Available for sale to the public, in paper, from: U.S. Department of Commerce, National Technical Information Service, 5285 Port Royal Road, Springfield, VA 22161, phone: (800) 553-6847, fax: (703) 605-6900, email: firstname.lastname@example.org online ordering: http://www.ntis.gov/support/ordering.htm
Available electronically at http://www.osti.gov/bridge/
Available for a processing fee to U.S. Department of Energy and its contractors, in paper, from: U.S. Department of Energy, Office of Scientific and Technical Information, P.O. Box 62, Oak Ridge, TN 37831-0062, phone: (865 ) 576-8401, fax: (865) 576-5728, email: email@example.com
A portable, field rugged, sampling and analysis system has been developed for the rapid screening of aqueous samples during scoping and remediation studies. Using field portable equipment, water is pumped through ion selective solid phase extraction (SPE) disks, at a flow rate of 150-250 mL/minute, and counted for the radionuclide of interest in the field using portable detectors. SPE disks are currently available for the analysis of 99Tc, 90Sr, radiocesium (134Cs and 137Cs) and radium isotopes. The radiocesium concentration is determined by gamma spectrometry; 90Sr and 99Tc are determined by beta counting. A one-liter sample can be processed and ready for counting within ten minutes, with a detection limit of <50 pCi/L for 99Tc or 90Sr and a detection limit ~50 pCi/L for a 5-minute count for 137Cs. Up to 10 liters of water have been processed for the analysis of 99Tc and 137Cs when lower limits of detection were required.
The sampling and analysis system has been field tested at the Savannah River
Site (SRS), Aiken SC, and the Hanford Site, Richland WA. The SRS H-area tank
farm storm water runoff system was analyzed for 90Sr and 137Cs.
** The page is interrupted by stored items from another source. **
/-- MATRIX_START (R282, R299): the operation at the head of the queue begins once the tile holds leave; without leave it asks for it. -/
def execMatrixStart (u : TileId) (st : State) : Out :=
  event st <|
    let v := st.tile u
    match v.works, v.mats with
    | true, e :: r =>
      if e.started || !e.op.computes then none
      else if !v.leave then (if (st.quad u.quad).waiting.any (·.tile = u) then none else some (requestLeave u st))
      else some (traceEvent ⟨.tile u, e.issuer⟩ 6 false e.seq e.strip e.pc (st.setTile u { v with mats := { e with started := true } :: r }))
    | _, _ => none

/-- RN32 of an exact value, as a code. -/
def rn32 (v : Val) : Nat := FFmt.fp32.rn v

/-- The value of an FP32 code. -/
def fp32 (c : Nat) : Val := FFmt.fp32.decode c

/-- The exact sum of exact products, with the special values of R295. -/
def dotExact (ps : List (Val × Val)) : Val := (sumVals .nearest (ps.map fun p => (p.1.mul p.2).1)).1

/-- Row output element `e` of a stage (R292): `x` gives the input values, `wgt` the weights of the run. -/
def stageElem (n b s : Nat) (x wgt : Nat → Val) (e : Nat) : Nat :=
  let i := e / b
  let lo := min i (i ^^^ s)
  let hi := max i (i ^^^ s)
  let q := ((List.range lo).filter fun k => k < (k ^^^ s)).length
  let t := if i = lo then e % b else b + e % b
  let _ := n
  rn32 (dotExact ((List.range (2 * b)).map fun k =>
    (wgt (q * 4 * b * b + t * 2 * b + k), x (if k < b then lo * b + k else hi * b + (k - b)))))

/-- The bytes of a row of codes of a width of at least 8. -/
def rowBytes (w : Nat) (cs : List Nat) : List Byte := cs.flatMap fun c => leBytes (w / 8) c

/-- An FP32 code converted to an output format (R72, R293, R298). -/
def fromFp32 (ofmt : BitVec 4) (rnd : Nat) (sat : Bool) (c : Nat) : Nat :=
  if ofmt = 1 then c else (convert 1 ofmt (RMode.ofCode rnd).plain sat false 0 c).1

/-- An INT32 code converted to an output format (R75, R298). -/
def fromInt32 (ofmt : BitVec 4) (rnd : Nat) (sat : Bool) (c : Nat) : Nat :=
  if ofmt = 9 then c else (convert 9 ofmt (RMode.ofCode rnd).plain sat false 0 c).1

/-- What firing a row gives: a wait, a stop for a fault, or the state after it. -/
inductive RowRes where
  | hold
  | bad (f : Flt)
  | done (s : State)

/-- The head entry with its progress moved past a row. -/
def MatEntry.step (e : MatEntry) (rows : Nat) : MatEntry :=
  if e.row + 1 < rows then { e with row := e.row + 1 } else { e with pass := e.pass + 1, row := 0 }

/-- The stop of a row whose data is in error (R301): operand memory has no address. -/
def RowRes.corrupt (ea : Addr) : RowRes := .bad ⟨cMachineCheck, ea, 0⟩

/-- The stop of a row at a reserved code (R301). -/
def RowRes.reserved : RowRes := .bad ⟨cFormatReserved, 0, 0⟩

/-- One row of one stage of a QSTAGE or QCHAIN (R292 to R294); its weights must be filled (R298). -/
def chainRow (u : TileId) (e : MatEntry) (src dst chain logn : Nat) (stages : List StageParam) (afmt ofmt : BitVec 4) (ifp32 : Bool)
    (rnd : Nat) (sat : Bool) (s : State) : RowRes :=
  let v := s.tile u
  match stages[e.pass]? with
  | none => .hold
  | some g =>
    let n := 2 ^ logn
    let b := 2 ^ g.lb
    let ifmt : BitVec 4 := if ifp32 then 1 else 2
    let last := e.pass + 1 = stages.length
    let inFmt := if e.pass = 0 then afmt else ifmt
    let inBase := (if e.pass = 0 then src else chain) + e.row * (n * widthOf inFmt / 8)
    let code (k : Nat) : Nat := packedAt v.tmem inBase (widthOf inFmt) k
    let wcode (k : Nat) : Nat := v.omElem g.wslot (widthOf g.wfmt) k
    let inLen := n * widthOf inFmt / 8
    if v.filling (g.wslot, 0, g.weightBits logn) || engineHeld true ⟨.tile u, e.issuer⟩ e.seq none [(.tmem u inBase, inLen)] [] s then .hold
    else if s.poisoned (.tmem u inBase) inLen then .corrupt (BitVec.ofNat 80 (twb + 0x1C000000 + inBase))
    else if s.omPoisoned u (16384 * g.wslot) (2 * n * b * widthOf g.wfmt / 8) then .corrupt 0
    else if (List.range n).any (fun k => reservedCode inFmt (code k)) || (List.range (2 * n * b)).any (fun k => reservedCode g.wfmt (wcode k)) then .reserved
    else
      let hs := (List.range n).map (stageElem n b (2 ^ g.ls) (fun k => valueOf inFmt (code k)) fun k => valueOf g.wfmt (wcode k))
      let outFmt := if last then ofmt else ifmt
      let cs := hs.map fun h => if last then fromFp32 ofmt rnd sat h else fromFp32 ifmt 0 false h
      let out := (if last then dst else chain) + e.row * (n * widthOf outFmt / 8)
      let bs := rowBytes (widthOf outFmt) cs
      let s := writeTmem none u out bs s
      .done (if last then setFull u out bs.length s else s)

/-- The count and value of an accumulator slot (R296). -/
def Tile.accSlot (v : Tile) (node row : Nat) : AccSlot := (amGet (256 * node + row) v.acc).getD ⟨0, 0⟩

/-- An S12 scale's value. -/
def Scale.val : Scale → Val
  | .res => .nan false
  | .zero => .zero false
  | .nan => .nan false
  | .fin n d => .fin false n d

/-- One promotion of MGEMM into a slot (R297). -/
def promote (afmt wfmt : BitVec 4) (smode m kp aslot wslot sslot cols p r j acc : Nat) (v : Tile) : Nat :=
  let a (k : Nat) : Nat := v.omElem aslot (widthOf afmt) ((p * m + r) * 128 + k)
  let b (k : Nat) : Nat := v.omElem wslot (widthOf wfmt) ((p * 128 + k) * cols + j)
  let dot (lo n : Nat) : Val := dotExact ((List.range n).map fun k => (valueOf afmt (a (lo + k)), valueOf wfmt (b (lo + k))))
  let add (x y : Nat) : Nat := rn32 (sumVals .nearest [fp32 x, fp32 y]).1
  if smode = 2 then
    (List.range 4).foldl (fun acc g =>
      let sa := scaleOf (packedAt v.om (16384 * sslot + 2 * ((p * m + r) * 4 + g)) 16 0)
      let sw := scaleOf (packedAt v.om (16384 * sslot + 8 * (kp + 1) * m + 2 * ((p * 4 + g) * cols + j)) 16 0)
      let z := rn32 (dot (32 * g) 32)
      let sc := rn32 (sa.val.mul sw.val).1
      add acc (rn32 ((fp32 z).mul (fp32 sc)).1)) acc
  else if smode = 1 then
    let sa := packedAt v.om (16384 * sslot + 4 * (p * m + r)) 32 0
    let sw := packedAt v.om (16384 * sslot + 4 * (kp + 1) * m + 4 * p) 32 0
    let sc := rn32 ((fp32 sa).mul (fp32 sw)).1
    add acc (rn32 ((fp32 (rn32 (dot 0 128))).mul (fp32 sc)).1)
  else if gemmIsInt afmt smode then
    let z : Int := ((List.range 128).map fun k =>
      match intFmt afmt, intFmt wfmt with
      | some (wa, ga), some (wb, gb) => intOfCode wa ga (a k) * intOfCode wb gb (b k)
      | _, _ => 0).sum
    codeOfInt 32 ((acc : Int) + z)
  else add acc (rn32 (dot 0 128))

/-- Whether an operand code or S12 scale of a row of a pass is reserved (R301). -/
def gemmReserved (afmt wfmt : BitVec 4) (smode m kp aslot wslot sslot cols p r : Nat) (v : Tile) : Bool :=
  (List.range 128).any (fun k => reservedCode afmt (v.omElem aslot (widthOf afmt) ((p * m + r) * 128 + k))) ||
  (List.range (128 * cols)).any (fun k => reservedCode wfmt (v.omElem wslot (widthOf wfmt) (p * 128 * cols + k))) ||
  (smode = 2 &&
    ((List.range 4).any (fun g => scaleOf (packedAt v.om (16384 * sslot + 2 * ((p * m + r) * 4 + g)) 16 0) = .res) ||
     (List.range (4 * cols)).any fun k => scaleOf (packedAt v.om (16384 * sslot + 8 * (kp + 1) * m + 2 * (p * 4 * cols + k)) 16 0) = .res))

/-- The ranges of OM, in bits from a slot, that a row of a pass of an MGEMM reads (R297). -/
def gemmReads (afmt wfmt : BitVec 4) (smode m kp aslot wslot sslot cols p r : Nat) : List (Nat × Nat × Nat) :=
  [(aslot, (p * m + r) * 128 * widthOf afmt, 128 * widthOf afmt), (wslot, p * 128 * cols * widthOf wfmt, 128 * cols * widthOf wfmt)] ++
  (if smode = 1 then [(sslot, 32 * (p * m + r), 32), (sslot, 32 * ((kp + 1) * m + p), 32)]
   else if smode = 2 then [(sslot, 64 * (p * m + r), 64), (sslot, 64 * (kp + 1) * m + 64 * p * cols, 64 * cols)] else [])

/-- The entries that wait in a node's link. -/
def Tile.link (v : Tile) (node : Nat) : List LinkEntry := (amGet node v.rels).getD []

/-- A node's slot after a promotion (R297, R298): it keeps its partial sum, or its row goes to the node's link and the slot rests. -/
def settle (v : Tile) (count node row val : Nat) : Tile :=
  let n := (v.accSlot node row).count + 1
  if n = count then { v with acc := amDel (256 * node + row) v.acc,
                             rels := amSet node (v.link node ++ [⟨row, BitVec.ofNat 32 val⟩]) v.rels }
  else { v with acc := amSet (256 * node + row) ⟨BitVec.ofNat 32 val, n⟩ v.acc }

/-- One row of one pass of an MGEMM (R297, R298). -/
def gemmRow (u : TileId) (e : MatEntry) (afmt wfmt : BitVec 4) (smode m kp aslot wslot sslot row0 : Nat) (s : State) : RowRes :=
  let v := s.tile u
  let cols := regionCols v.region
  match v.qacc with
  | none => .hold
  | some q =>
    let row := row0 + e.row
    let nodes := (List.range cols).map (regionBase v.region + ·)
    let reads := gemmReads afmt wfmt smode m kp aslot wslot sslot cols e.pass e.row
    if reads.any v.filling || nodes.any fun k => (v.accSlot k row).count + 1 = q.count && 2 ≤ (v.link k).length then .hold
    else if reads.any fun (k, at', n) => s.omPoisoned u (16384 * k + at' / 8) (n / 8) then .corrupt 0
    else if gemmReserved afmt wfmt smode m kp aslot wslot sslot cols e.pass e.row v then .reserved
    else .done (s.setTile u ((List.range cols).foldl (fun w j =>
      let node := regionBase v.region + j
      settle w q.count node row (promote afmt wfmt smode m kp aslot wslot sslot cols e.pass e.row j (v.accSlot node row).value.toNat v)) v))

/-- The kind of an operation in a fault's detail word (R392). -/
def MatOp.kind : MatOp → Nat
  | .chain false _ _ _ _ _ _ _ _ _ _ _ => 0
  | .chain true _ _ _ _ _ _ _ _ _ _ _ => 1
  | _ => 2

/-- The fields of an array fault's detail word (R392). -/
def MatEntry.detail (e : MatEntry) : Nat :=
  e.row % 2 ^ 16 * 2 ^ 16 + (if e.op.isGemm then e.pass * 2 ^ 32 else e.pass * 2 ^ 36) + e.op.kind * 2 ^ 40

/-- Stops the operation at the head of the array queue before its row (R301). -/
def stopArray (u : TileId) (e : MatEntry) (f : Flt) (s : State) : State :=
  let s := s.modTile u fun v => { v with mats := match v.mats with | [] => [] | _ :: r => { e with stopped := true } :: r }
  engineFault 5 ⟨.tile u, e.issuer⟩ e.pc f e.detail s

/-- ROW_FIRE (R292 to R298, R301): the next row of the operation at the head of the array queue, or its stop at a reserved code or at
data in error. -/
def execRowFire (u : TileId) (st : State) : Out :=
  event st <|
    let v := st.tile u
    match v.works, v.mats with
    | true, e :: r =>
      if !e.started || e.stopped then none
      else
        let (rows, more, res) := match e.op with
          | .chain _ src dst chain rows logn stages afmt ofmt ifp32 rnd sat =>
            (rows, decide (e.pass < stages.length), chainRow u e src dst chain logn stages afmt ofmt ifp32 rnd sat st)
          | .gemm a w sm m kp as ws ss row0 => (m, decide (e.pass ≤ kp), gemmRow u e a w sm m kp as ws ss row0 st)
          | _ => (0, false, .hold)
        if !more then none
        else match res with
          | .hold => none
          | .bad f => some (stopArray u e f st)
          | .done s => some (s.modTile u fun v => { v with mats := e.step rows :: r })
    | _, _ => none

/-- The code that a node releases (R298). -/
def QaccCfg.code (q : QaccCfg) (val : BitVec 32) : Nat :=
  if q.int then fromInt32 q.ofmt q.rnd q.sat val.toNat else fromFp32 q.ofmt q.rnd q.sat val.toNat

/-- Writes a node's value of a row to its place in TMEM (R296). -/
def writeNode (u : TileId) (q : QaccCfg) (region : BitVec 2) (node row : Nat) (val : BitVec 32) (s : State) : State :=
  let w := widthOf q.ofmt / 8
  writeTmem none u (q.base + row * rowPitch (regionCols region) q.ofmt + (node - regionBase region) * w) (leBytes w (q.code val)) s

/-- ROW_RELEASE (R298): a node's link writes its oldest entry. A granule's full bits are set once every link that holds a part of this release of the row
has written it. -/
def execRowRelease (u : TileId) (node : Nat) (st : State) : Out :=
  event st <|
    let v := st.tile u
    match v.drains, v.qacc, v.link node with
    | true, some q, x :: rest =>
      let w := widthOf q.ofmt / 8
      let per := 16 / w
      let first := (node - regionBase v.region) / per * per + regionBase v.region
      let s := writeNode u q v.region node x.row x.value (st.setTile u { v with rels := if rest.isEmpty then amDel node v.rels else amSet node rest v.rels })
      let due (k : Nat) : Nat := (((s.tile u).link k).filter (·.row = x.row)).length
      let left := (range first (first + per)).any fun k => due node < due k
      let at' := q.base + x.row * rowPitch (regionCols v.region) q.ofmt + (first - regionBase v.region) * w
      some (if left then s else setFull u at' 16 s)
    | _, _, _ => none

/-- MATRIX_COMPLETE (R299): every row has fired and every release has been written. -/
def execMatrixComplete (u : TileId) (st : State) : Out :=
  event st <|
    let v := st.tile u
    match v.works, v.mats with
    | true, e :: r =>
      let done := match e.op with
        | .chain _ _ _ _ _ _ stages _ _ _ _ _ => decide (stages.length ≤ e.pass)
        | .gemm _ _ _ _ kp _ _ _ _ => decide (kp < e.pass)
        | _ => false
      if !e.started || !done || !v.rels.isEmpty then none
      else
        let i : StrandId := ⟨.tile u, e.issuer⟩
        some (traceEvent i 0 true e.seq e.strip e.pc (traceEvent i 6 true e.seq e.strip e.pc (st.setTile u { v with mats := r })))
    | _, _ => none

/-- The rows that hold a partial sum in a region. -/
def Tile.heldRows (v : Tile) : List Nat := (v.acc.map fun (k, _) => k % 256).foldl (fun l r => insertNat r l) []

/-- Releases every row that holds a partial sum, as if COUNT had been reached (R300). -/
def forceRelease (u : TileId) (s : State) : State :=
  let v := s.tile u
  match v.qacc with
  | none => s
  | some q =>
    let s := v.acc.foldl (fun s (k, a) => writeNode u q v.region (k / 256) (k % 256) a.value s) (s.setTile u { v with acc := [] })
    let p := rowPitch (regionCols v.region) q.ofmt
    v.heldRows.foldl (fun s r => setFull u (q.base + r * p) (regionCols v.region * widthOf q.ofmt / 8) s) s

/-- QDRAIN_WAKE (R300): everything before the QDRAIN has completed; with FORCE it releases what is left. -/
def execQdrainWake (i : StrandId) (st : State) : Out :=
  event st <|
    match (st.strand i).status, i.core with
    | .blocked (.drain d), .tile u =>
      let v := st.tile u
      match v.works, v.mats with
      | true, e :: r =>
        match e.op with
        | .drain _ force =>
          if e.issuer != i.slot then none
          else
            let s := noteWoken i (st.setTile u { v with mats := r })
            let s := if force then forceRelease u s else s
            some ((unblock i two s).setX i d (BitVec.ofNat 64 (if force then v.heldRows.length else 0)))
        | _ => none
      | _, _ => none
    | _, _ => none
Groundwater from the SX tank farm at the Hanford Site was analyzed for 137Cs
and 99Tc. Groundwater from seeps below the 100H area at Hanford was
analyzed for 90Sr and 99Tc. The rapid analysis capability
has already resulted in a significant cost savings at the Hanford SX tank farm.
Many US Department of Energy (DOE) sites, previously associated with nuclear weapons production, are now primarily focused on restoration and remediation of the local environment. Millions of dollars are being spent each year on sample collection and analysis for radionuclide determination. The results are often used to determine the extent of movement of contaminated groundwater, or to confirm the effectiveness of remediation efforts. In many cases rigorous, expensive, laboratory based analyses are performed because there is no alternative analysis method. During remediation efforts, expedited results are often needed, at a significant additional cost. A novel field portable sample and analysis system has been developed and tested to fill this need for rapid, in the field, screening analyses of radionuclides in aqueous samples.
3M Empore (3M Company, St. Paul, MN) solid phase extraction (SPE) disks are composed of small particles (typically 10-30µm) enmeshed in a network of PTFE fibrils to form a strong porous sheet, or membrane. The chemical properties of the membrane are determined by the sorptive or reactive properties of the chosen particle. Empore: Rad Disks are currently available for the analysis of 99Tc, 90Sr, radiocesium (134Cs and 137Cs) and radium. The first three elements are of concern at DOE facilities thus are the focus of the field analysis system development.
In the lab, samples are processed through the Empore Rad Disks by placing the appropriate SPE disk on a filter flask and drawing the filtered aqueous sample through the disk under vacuum1. The effective pore size of the Empore membrane is 0.1-0.2µm thus samples are pre-filtered through a 0.45µm particle filter to avoid physical clogging of the disk. The extraction efficiency of the SPE disks for the analyte of interest from a 1-liter sample is typically greater than 97%2,3. The flow rate of de-ionized (DI) water through the Technetium or Cesium disks under vacuum is often 150-200 mL/minute and 100-150 mL/minute for the Strontium disks. Higher flow rates may be achieved by pushing water through the disks with a peristaltic pump. Laboratory studies have shown that the quantitative extraction capability holds up to flow rates of 300 mL/minute or greater4 (Figure 1).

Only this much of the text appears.